**Problem to solve**
Look through the material for lines with the word "pending", and copy each one.

┌──

-- ==== Sys2Proof/Machine/Step.lean ====
section
/-! DEFINITION. The step: the command at the front of the queue, or one CLK_TB edge while no command waits. -/

namespace Sys2Proof.Machine

/-- Take the front command of the queue and give its outcome; with no command waiting, Meridian counts one edge if it
counts (DESIGN CHOICE, log 1). -/
def step (s : State) : Host.Outcome State Fault Refusal :=
  match s.pending with
  | [] => s.tick.done
  | c :: l => exec c { s with pending := l }

/-- The command that a word spells, put at the front of the queue; the table gives no row bits, so no word spells one. -/
def State.withFetchWord (s : State) (nbits w : Nat) : State :=
  match decodeTableWord nbits w with
  | none => s
  | some c => { s with pending := c :: s.pending }

end Sys2Proof.Machine
end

└──

**Completed exercise**
  match s.pending with
  | c :: l => exec c { s with pending := l }
  | some c => { s with pending := c :: s.pending }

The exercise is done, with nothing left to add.